## [Exercise aim]
Where a line of the data holds the word "List", copy that line.

[Collected data entries]
══════════
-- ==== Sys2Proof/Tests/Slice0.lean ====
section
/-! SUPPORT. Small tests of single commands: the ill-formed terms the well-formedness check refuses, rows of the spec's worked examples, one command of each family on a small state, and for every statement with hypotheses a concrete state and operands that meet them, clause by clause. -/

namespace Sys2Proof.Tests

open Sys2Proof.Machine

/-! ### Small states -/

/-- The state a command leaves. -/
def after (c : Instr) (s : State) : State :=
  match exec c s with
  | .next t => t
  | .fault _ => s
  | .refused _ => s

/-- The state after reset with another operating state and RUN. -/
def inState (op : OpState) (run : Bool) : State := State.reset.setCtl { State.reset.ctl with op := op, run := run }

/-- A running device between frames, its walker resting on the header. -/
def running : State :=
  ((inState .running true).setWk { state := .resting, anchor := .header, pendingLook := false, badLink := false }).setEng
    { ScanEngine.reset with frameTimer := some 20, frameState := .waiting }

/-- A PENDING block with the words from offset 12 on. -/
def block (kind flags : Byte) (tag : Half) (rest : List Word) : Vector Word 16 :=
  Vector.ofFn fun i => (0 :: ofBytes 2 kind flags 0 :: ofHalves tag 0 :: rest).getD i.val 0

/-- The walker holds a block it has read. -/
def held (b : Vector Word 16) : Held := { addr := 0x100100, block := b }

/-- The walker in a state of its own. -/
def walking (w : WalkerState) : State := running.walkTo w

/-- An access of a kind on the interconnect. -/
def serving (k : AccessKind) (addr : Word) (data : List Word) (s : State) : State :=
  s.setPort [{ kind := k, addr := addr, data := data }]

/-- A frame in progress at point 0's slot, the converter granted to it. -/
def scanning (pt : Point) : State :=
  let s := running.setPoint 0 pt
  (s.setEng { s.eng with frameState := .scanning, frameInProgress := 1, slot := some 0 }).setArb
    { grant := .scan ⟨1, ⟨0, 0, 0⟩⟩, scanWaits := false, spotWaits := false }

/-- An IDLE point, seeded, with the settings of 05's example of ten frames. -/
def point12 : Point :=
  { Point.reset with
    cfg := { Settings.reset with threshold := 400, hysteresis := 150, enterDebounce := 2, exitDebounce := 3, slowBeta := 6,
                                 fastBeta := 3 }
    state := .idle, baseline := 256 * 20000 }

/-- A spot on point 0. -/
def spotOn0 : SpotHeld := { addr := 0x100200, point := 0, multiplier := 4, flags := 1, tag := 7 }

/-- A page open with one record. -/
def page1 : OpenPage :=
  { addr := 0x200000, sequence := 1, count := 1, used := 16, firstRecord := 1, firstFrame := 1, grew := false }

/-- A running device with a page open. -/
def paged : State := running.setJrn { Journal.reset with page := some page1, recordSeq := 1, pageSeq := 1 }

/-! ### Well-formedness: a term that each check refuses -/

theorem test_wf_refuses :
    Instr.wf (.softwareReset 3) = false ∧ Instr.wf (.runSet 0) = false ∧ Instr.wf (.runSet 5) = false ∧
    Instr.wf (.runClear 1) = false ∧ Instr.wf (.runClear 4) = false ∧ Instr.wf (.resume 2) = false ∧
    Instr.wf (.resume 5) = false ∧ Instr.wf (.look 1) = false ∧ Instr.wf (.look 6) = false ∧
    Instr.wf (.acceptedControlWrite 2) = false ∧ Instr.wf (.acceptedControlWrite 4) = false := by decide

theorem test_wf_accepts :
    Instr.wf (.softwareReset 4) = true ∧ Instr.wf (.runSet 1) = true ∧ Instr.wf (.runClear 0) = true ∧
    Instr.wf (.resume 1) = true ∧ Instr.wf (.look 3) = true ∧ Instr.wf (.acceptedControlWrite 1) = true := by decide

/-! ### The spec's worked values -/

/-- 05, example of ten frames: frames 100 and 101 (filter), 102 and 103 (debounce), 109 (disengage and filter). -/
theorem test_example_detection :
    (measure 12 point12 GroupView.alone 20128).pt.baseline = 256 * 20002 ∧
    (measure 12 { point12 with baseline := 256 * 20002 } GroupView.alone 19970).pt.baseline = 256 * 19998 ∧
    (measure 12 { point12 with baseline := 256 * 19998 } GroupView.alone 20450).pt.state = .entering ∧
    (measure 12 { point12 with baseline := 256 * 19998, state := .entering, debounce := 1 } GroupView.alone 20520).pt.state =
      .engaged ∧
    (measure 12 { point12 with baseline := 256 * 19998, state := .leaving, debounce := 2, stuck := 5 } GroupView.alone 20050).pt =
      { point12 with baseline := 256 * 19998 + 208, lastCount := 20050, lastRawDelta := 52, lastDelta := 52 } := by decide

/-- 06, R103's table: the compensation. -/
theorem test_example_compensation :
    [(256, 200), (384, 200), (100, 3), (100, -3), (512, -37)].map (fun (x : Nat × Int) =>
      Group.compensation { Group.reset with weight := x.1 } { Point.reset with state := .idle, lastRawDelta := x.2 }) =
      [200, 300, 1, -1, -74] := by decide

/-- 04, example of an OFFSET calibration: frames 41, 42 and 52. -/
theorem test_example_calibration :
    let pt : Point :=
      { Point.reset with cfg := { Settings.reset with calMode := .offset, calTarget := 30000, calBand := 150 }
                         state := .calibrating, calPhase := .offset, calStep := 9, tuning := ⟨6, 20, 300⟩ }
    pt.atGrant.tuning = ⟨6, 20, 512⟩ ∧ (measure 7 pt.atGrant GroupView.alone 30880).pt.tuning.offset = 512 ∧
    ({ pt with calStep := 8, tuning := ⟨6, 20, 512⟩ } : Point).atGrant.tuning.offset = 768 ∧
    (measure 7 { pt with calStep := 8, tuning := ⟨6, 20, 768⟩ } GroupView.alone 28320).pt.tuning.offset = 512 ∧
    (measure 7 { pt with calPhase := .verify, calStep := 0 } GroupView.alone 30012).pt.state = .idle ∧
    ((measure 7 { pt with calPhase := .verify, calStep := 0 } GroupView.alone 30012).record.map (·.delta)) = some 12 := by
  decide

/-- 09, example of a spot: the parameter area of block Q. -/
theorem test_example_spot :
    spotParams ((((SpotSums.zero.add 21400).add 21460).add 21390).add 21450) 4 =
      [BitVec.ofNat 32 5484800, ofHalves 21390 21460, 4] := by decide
══════════
## [Reply]
def block (kind flags : Byte) (tag : Half) (rest : List Word) : Vector Word 16 :=
def serving (k : AccessKind) (addr : Word) (data : List Word) (s : State) : State :=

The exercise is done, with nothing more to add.